* EXERCISE DESCRIPTION: Repeat the lines below exactly as written, please, from the line with "match s.liveLevel part v.a with" to the line with "let tag := s.netTag t.phase", both lines included, and no others.

[[ THE RECORDS open ]]

/-- LVWAIT (R374): at a level that is not DONE it waits at the Sorting Office under WAITPOL. -/
def execLvwait (x : Fld) (s : State) : Out :=
  .next (issue uDA x s fun v s =>
    let part := s.partOf (slotCluster s.cur)
    if !levelNames v.a then .trap { cause := causeAddr, addr := v.a } else
    match s.liveLevel part v.a with
    | none => .next (s.putG x.d.toNat 0x1000000000000)
    | some l =>
      let t := s.slot s.cur
      if t.waitMode = 2 then .next (s.putG x.d.toNat (-1)) else
      let tag := s.netTag t.phase
      let s := s.setLevel part v.a { l with waiters := l.waiters ++ [{ slot := s.cur, gen := t.gen, tag := tag }] }
      .hold ((awaitAnswer (askEntry s x [x.d.toNat] true tag) tag t.limit true 0).exchange (slotCore s.cur) (officeNi part) part t.phase))

/-- LVCANCEL (R375). -/
def execLvcancel (x : Fld) (s : State) : Out :=
  .next (issue uA x s fun v s =>
    let part := s.partOf (slotCluster s.cur)
    let gen := (s.slot s.cur).gen
    askNet s x [] (officeNi part) fun tag s =>
      (cancelLevel s part v.a (some (s.cur, gen))).answerWith (officeNi part) part s.cur gen tag 0)

/-- The launch a unit belongs to: its level key. -/
def State.launchKey (s : State) (slot : Nat) : Nat := levelKey (s.slot slot).home (s.slot slot).level

/-- PERSIST (R381): the heartbeat of a launch that becomes persistent begins (R145). -/
def execPersist (x : Fld) (s : State) : Out :=
  .next (issue uA x s fun v s =>
    if !upperClear v.a then .trap { cause := causeAddr, addr := v.a }
    else
      let part := (s.slot s.cur).home
      let h := (s.slot s.cur).level
      askNet s x [] (officeNi part) fun tag s =>
      let s := match s.liveLevel part h with
        | none => s
        | some l =>
          let on := v.a ≠ 0 ∧ l.persistwin = 0
          let s' := s.setLevel part h { l with persistwin := if v.a = 0 then 0 else v.a + 0x100000000, beat := 0,
                                               beatAt := if on then s.now + 1024 else l.beatAt }
          if on then s'.postAt (s.now + 1024) .heartbeatTick (levelKey part h) else s'
      s.answerWith (officeNi part) part s.cur (s.slot s.cur).gen tag 0)

/-- A posted form (R325, R354): it holds one outstanding entry until it is acknowledged; `held` keeps it at the core until its
release condition holds, `acc` is what it captured. -/
def postedEntry (s : State) (held : Bool) (acc : Option Access) (tag : Nat := s.plainTag) : State :=
  let t := s.slot s.cur
  let o : Outst := { tag := tag, pc := t.pc, access := true, vector := false, dests := [], lines := [], write := false,
                     acc := acc, held := held, reply := none, len := 0, soft := false }
  s.tick.setSlot s.cur { t with outst := t.outst ++ [o] }

/-- A posted form whose request and acknowledgement are tagged traffic (R140, R141). -/
def postNet (s : State) (req : Nat → Instr) : State :=
  let ph := (s.slot s.cur).phase
  let tag := s.netTag ph
  (postedEntry s false none tag).send (slotCore s.cur) (s.partOf (slotCluster s.cur)) ph { ins := req tag }

/-- BEAT (R145, R381): it clears the heartbeat counter at the Sorting Office and is acknowledged. -/
def execBeat (x : Fld) (s : State) : Out :=
  .next (issue uNone x s fun _ s =>
    if !s.entryFree s.cur false then .wait (.entry false) none false 0 else
    let ph := (s.slot s.cur).phase
    let tag := s.netTag ph
    let part := (s.slot s.cur).home
    let h := (s.slot s.cur).level
    let s := (postedEntry s false none tag).exchange (slotCore s.cur) (officeNi part) part ph
    let s := match s.liveLevel part h with
      | some l => if l.persistwin ≠ 0 then s.setLevel part h { l with beat := 0 } else s
      | none => s
    .next (s.sendTag (officeNi part) part tag { ins := .accessAcknowledge s.cur (s.slot s.cur).gen tag }))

[[ THE RECORDS closed ]]

* TASK RESULT:
    match s.liveLevel part v.a with
    | none => .next (s.putG x.d.toNat 0x1000000000000)
    | some l =>
      let t := s.slot s.cur
      if t.waitMode = 2 then .next (s.putG x.d.toNat (-1)) else
      let tag := s.netTag t.phase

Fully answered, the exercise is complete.